> [Records for the exercise]

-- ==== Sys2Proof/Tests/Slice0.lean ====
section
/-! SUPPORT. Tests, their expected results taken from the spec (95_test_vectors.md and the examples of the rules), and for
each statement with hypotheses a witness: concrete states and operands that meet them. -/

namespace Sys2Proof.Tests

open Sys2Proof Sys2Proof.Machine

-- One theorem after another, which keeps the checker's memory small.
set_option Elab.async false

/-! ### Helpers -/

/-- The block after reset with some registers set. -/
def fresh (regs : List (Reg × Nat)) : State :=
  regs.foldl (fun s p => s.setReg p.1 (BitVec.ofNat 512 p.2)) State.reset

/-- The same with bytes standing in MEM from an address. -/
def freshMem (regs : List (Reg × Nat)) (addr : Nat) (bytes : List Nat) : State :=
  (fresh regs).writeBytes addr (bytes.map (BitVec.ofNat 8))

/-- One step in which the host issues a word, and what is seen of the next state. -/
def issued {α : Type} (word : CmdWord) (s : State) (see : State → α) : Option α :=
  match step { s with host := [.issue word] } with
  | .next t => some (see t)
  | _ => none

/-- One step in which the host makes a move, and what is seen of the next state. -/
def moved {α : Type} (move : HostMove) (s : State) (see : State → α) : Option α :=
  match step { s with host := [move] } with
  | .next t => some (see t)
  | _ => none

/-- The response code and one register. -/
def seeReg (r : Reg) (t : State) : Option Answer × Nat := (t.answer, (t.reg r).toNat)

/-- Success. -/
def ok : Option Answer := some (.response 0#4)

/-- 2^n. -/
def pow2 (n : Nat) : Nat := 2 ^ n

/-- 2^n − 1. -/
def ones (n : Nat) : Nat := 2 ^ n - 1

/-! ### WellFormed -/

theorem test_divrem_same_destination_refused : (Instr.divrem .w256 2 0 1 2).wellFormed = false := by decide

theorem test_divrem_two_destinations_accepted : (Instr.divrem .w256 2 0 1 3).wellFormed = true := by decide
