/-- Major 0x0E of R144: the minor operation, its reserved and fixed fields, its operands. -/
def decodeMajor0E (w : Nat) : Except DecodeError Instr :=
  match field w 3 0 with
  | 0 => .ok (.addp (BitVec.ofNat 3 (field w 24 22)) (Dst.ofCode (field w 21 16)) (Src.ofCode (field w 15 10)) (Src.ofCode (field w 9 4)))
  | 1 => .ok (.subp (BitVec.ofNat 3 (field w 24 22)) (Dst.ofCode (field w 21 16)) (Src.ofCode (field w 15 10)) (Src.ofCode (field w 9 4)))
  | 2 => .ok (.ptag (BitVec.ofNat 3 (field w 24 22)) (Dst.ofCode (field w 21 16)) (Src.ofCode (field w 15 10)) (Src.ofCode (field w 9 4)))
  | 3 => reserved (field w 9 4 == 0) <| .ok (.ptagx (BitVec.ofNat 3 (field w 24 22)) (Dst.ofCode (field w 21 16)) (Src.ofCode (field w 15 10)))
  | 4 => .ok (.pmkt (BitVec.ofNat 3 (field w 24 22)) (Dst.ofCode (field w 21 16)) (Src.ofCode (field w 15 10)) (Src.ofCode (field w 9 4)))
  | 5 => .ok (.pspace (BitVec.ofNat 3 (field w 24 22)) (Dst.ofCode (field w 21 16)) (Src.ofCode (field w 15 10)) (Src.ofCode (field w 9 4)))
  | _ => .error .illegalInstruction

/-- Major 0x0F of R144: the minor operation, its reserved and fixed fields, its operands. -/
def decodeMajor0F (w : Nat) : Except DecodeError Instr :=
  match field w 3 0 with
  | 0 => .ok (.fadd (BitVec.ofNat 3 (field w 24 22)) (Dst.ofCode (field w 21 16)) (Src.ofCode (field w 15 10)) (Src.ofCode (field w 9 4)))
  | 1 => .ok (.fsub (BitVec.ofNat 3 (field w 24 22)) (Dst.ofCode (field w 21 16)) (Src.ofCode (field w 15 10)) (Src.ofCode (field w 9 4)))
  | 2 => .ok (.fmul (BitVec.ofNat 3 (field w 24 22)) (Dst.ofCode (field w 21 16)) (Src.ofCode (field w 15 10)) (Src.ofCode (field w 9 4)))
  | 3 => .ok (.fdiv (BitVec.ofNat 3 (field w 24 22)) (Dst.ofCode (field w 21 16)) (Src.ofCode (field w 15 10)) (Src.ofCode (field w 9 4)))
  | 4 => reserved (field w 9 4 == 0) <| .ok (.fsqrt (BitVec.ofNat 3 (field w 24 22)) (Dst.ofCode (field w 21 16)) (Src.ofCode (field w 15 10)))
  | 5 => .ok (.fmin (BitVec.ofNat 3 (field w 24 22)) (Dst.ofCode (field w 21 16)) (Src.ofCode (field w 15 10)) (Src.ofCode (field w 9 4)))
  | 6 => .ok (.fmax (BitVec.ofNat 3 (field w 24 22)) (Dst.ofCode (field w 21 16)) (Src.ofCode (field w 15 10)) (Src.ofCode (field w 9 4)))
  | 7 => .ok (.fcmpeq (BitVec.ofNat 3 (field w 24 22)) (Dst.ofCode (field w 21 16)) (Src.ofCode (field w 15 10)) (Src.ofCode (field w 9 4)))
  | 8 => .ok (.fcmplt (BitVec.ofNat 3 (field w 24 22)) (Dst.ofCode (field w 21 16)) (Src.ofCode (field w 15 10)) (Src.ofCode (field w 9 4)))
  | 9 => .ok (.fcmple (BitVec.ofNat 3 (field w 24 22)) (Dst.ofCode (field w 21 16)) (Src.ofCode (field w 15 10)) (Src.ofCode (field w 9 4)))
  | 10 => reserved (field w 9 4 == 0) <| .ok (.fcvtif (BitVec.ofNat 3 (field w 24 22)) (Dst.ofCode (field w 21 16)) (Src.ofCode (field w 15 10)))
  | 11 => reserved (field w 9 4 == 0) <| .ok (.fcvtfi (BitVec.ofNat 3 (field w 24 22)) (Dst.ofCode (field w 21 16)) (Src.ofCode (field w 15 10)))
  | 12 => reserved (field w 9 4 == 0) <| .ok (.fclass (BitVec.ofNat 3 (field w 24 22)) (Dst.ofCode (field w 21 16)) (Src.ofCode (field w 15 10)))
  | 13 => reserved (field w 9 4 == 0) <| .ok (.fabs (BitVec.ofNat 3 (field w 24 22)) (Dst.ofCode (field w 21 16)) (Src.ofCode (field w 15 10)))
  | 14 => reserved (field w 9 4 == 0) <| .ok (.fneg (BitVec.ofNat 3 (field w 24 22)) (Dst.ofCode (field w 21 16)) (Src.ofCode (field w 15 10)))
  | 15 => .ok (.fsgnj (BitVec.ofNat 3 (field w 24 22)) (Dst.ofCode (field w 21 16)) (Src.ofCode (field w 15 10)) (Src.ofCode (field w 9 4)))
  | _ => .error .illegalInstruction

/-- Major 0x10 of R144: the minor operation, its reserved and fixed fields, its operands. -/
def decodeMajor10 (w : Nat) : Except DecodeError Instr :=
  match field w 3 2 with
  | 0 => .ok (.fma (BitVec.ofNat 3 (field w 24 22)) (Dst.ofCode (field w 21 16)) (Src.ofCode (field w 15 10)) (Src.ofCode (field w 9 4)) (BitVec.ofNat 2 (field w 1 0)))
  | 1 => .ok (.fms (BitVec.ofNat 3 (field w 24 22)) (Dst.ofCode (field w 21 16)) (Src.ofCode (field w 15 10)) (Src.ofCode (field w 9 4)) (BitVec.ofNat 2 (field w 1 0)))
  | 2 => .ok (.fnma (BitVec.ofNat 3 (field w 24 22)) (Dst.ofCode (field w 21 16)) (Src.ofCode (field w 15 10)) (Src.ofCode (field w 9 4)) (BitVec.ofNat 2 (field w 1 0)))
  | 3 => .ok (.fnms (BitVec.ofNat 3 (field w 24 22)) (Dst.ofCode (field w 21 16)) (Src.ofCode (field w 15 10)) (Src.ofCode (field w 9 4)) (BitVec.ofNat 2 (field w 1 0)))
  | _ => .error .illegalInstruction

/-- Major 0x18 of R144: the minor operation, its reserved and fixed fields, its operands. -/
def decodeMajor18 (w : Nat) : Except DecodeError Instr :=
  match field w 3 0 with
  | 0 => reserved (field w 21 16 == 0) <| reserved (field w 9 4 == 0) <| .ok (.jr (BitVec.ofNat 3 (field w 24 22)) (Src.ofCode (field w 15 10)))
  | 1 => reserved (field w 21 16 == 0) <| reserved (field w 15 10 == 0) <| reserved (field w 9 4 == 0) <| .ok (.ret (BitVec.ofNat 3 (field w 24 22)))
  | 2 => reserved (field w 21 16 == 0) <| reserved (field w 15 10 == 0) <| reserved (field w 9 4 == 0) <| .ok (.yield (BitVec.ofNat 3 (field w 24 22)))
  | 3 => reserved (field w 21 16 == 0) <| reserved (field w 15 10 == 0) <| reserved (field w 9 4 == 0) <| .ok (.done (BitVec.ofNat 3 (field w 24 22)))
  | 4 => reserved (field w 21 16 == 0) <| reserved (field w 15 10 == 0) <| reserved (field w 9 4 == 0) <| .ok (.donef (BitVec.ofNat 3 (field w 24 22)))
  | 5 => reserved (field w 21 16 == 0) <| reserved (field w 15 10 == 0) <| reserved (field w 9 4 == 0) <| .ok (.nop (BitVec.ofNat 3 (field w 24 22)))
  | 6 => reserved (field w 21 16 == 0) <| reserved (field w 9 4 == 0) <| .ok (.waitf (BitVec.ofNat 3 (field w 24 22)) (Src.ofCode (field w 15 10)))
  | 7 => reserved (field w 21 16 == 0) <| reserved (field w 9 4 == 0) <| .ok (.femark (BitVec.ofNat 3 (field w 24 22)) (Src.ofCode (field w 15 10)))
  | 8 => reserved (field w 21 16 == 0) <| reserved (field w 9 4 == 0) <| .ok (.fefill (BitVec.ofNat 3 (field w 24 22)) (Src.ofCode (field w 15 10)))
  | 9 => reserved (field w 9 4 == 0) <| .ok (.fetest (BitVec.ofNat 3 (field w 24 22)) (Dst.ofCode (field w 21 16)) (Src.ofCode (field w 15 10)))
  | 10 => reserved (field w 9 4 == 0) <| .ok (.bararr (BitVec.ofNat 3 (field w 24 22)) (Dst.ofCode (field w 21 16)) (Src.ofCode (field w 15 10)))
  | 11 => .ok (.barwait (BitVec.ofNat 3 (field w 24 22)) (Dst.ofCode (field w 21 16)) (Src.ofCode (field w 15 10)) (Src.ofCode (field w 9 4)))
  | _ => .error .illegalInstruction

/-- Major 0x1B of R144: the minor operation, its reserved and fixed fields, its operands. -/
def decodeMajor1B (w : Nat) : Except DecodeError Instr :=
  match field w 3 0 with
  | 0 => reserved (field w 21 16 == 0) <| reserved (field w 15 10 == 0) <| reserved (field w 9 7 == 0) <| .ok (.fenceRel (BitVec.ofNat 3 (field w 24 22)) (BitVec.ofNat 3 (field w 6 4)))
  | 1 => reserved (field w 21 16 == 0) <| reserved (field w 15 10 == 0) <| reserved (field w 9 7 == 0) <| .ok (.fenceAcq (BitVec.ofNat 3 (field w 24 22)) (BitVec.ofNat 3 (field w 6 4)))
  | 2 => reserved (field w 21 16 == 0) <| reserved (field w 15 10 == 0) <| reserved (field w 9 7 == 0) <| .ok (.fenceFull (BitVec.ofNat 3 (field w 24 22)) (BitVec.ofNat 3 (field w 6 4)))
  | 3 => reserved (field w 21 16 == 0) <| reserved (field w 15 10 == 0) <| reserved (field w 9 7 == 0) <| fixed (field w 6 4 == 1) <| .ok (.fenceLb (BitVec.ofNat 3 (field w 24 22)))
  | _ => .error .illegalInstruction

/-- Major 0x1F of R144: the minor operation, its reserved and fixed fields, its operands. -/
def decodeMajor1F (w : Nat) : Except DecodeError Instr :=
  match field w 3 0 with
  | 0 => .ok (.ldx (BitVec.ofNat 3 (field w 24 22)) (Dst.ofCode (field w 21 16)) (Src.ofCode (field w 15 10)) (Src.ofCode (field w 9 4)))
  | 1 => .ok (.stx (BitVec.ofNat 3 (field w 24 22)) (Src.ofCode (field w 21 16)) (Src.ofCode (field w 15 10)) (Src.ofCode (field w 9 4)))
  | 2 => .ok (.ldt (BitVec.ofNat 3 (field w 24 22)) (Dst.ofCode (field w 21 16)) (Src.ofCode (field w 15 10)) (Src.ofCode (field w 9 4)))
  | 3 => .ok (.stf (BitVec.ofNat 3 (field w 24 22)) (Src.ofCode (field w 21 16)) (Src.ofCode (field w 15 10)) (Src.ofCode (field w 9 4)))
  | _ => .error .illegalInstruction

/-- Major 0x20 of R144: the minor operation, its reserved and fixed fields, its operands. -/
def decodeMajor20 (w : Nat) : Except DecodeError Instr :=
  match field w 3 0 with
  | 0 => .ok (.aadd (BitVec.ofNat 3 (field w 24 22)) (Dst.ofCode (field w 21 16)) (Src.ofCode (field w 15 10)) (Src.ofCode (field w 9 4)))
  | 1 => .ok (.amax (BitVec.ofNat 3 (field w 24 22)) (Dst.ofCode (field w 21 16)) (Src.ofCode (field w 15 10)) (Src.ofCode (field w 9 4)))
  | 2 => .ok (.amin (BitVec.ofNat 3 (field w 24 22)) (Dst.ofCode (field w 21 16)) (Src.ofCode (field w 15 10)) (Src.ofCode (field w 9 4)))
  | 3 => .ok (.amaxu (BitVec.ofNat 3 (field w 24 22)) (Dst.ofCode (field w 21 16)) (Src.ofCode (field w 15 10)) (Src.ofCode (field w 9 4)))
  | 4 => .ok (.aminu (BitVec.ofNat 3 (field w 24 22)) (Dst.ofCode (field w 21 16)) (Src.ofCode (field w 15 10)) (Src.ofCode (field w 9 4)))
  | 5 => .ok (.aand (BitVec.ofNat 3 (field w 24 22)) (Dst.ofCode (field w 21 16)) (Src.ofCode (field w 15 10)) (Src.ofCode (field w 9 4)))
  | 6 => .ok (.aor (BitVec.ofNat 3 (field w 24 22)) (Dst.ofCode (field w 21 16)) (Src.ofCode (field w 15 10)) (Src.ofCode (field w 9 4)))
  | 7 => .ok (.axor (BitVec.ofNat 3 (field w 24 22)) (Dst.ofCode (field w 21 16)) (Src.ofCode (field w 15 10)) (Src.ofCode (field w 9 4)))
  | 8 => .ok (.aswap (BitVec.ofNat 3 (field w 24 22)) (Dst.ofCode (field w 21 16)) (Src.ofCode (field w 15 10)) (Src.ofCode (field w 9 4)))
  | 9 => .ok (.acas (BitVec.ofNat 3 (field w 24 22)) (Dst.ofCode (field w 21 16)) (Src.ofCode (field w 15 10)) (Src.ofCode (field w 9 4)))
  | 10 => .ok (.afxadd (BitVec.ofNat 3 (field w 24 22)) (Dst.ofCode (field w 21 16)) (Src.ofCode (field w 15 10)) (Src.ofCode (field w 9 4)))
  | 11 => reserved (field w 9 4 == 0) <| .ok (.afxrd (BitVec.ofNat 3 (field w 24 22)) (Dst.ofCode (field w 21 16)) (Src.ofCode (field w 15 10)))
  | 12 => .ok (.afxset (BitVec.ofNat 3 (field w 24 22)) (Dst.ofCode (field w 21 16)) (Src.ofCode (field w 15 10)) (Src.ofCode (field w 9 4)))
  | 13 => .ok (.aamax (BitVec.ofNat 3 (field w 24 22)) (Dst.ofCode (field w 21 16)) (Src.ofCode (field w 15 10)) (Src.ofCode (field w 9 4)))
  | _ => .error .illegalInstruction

> [About this task] Every line above from the line with "(.ptag (BitVec.ofNat 3" to the line with "(.fcmplt (BitVec.ofNat 3", inclusive, must be returned exactly; no other line belongs in the reply.

> [Written solution]
  | 2 => .ok (.ptag (BitVec.ofNat 3 (field w 24 22)) (Dst.ofCode (field w 21 16)) (Src.ofCode (field w 15 10)) (Src.ofCode (field w 9 4)))
  | 3 => reserved (field w 9 4 == 0) <| .ok (.ptagx (BitVec.ofNat 3 (field w 24 22)) (Dst.ofCode (field w 21 16)) (Src.ofCode (field w 15 10)))
  | 4 => .ok (.pmkt (BitVec.ofNat 3 (field w 24 22)) (Dst.ofCode (field w 21 16)) (Src.ofCode (field w 15 10)) (Src.ofCode (field w 9 4)))
  | 5 => .ok (.pspace (BitVec.ofNat 3 (field w 24 22)) (Dst.ofCode (field w 21 16)) (Src.ofCode (field w 15 10)) (Src.ofCode (field w 9 4)))
  | _ => .error .illegalInstruction

/-- Major 0x0F of R144: the minor operation, its reserved and fixed fields, its operands. -/
def decodeMajor0F (w : Nat) : Except DecodeError Instr :=
  match field w 3 0 with
  | 0 => .ok (.fadd (BitVec.ofNat 3 (field w 24 22)) (Dst.ofCode (field w 21 16)) (Src.ofCode (field w 15 10)) (Src.ofCode (field w 9 4)))
  | 1 => .ok (.fsub (BitVec.ofNat 3 (field w 24 22)) (Dst.ofCode (field w 21 16)) (Src.ofCode (field w 15 10)) (Src.ofCode (field w 9 4)))
  | 2 => .ok (.fmul (BitVec.ofNat 3 (field w 24 22)) (Dst.ofCode (field w 21 16)) (Src.ofCode (field w 15 10)) (Src.ofCode (field w 9 4)))
  | 3 => .ok (.fdiv (BitVec.ofNat 3 (field w 24 22)) (Dst.ofCode (field w 21 16)) (Src.ofCode (field w 15 10)) (Src.ofCode (field w 9 4)))
  | 4 => reserved (field w 9 4 == 0) <| .ok (.fsqrt (BitVec.ofNat 3 (field w 24 22)) (Dst.ofCode (field w 21 16)) (Src.ofCode (field w 15 10)))
  | 5 => .ok (.fmin (BitVec.ofNat 3 (field w 24 22)) (Dst.ofCode (field w 21 16)) (Src.ofCode (field w 15 10)) (Src.ofCode (field w 9 4)))
  | 6 => .ok (.fmax (BitVec.ofNat 3 (field w 24 22)) (Dst.ofCode (field w 21 16)) (Src.ofCode (field w 15 10)) (Src.ofCode (field w 9 4)))
  | 7 => .ok (.fcmpeq (BitVec.ofNat 3 (field w 24 22)) (Dst.ofCode (field w 21 16)) (Src.ofCode (field w 15 10)) (Src.ofCode (field w 9 4)))
  | 8 => .ok (.fcmplt (BitVec.ofNat 3 (field w 24 22)) (Dst.ofCode (field w 21 16)) (Src.ofCode (field w 15 10)) (Src.ofCode (field w 9 4)))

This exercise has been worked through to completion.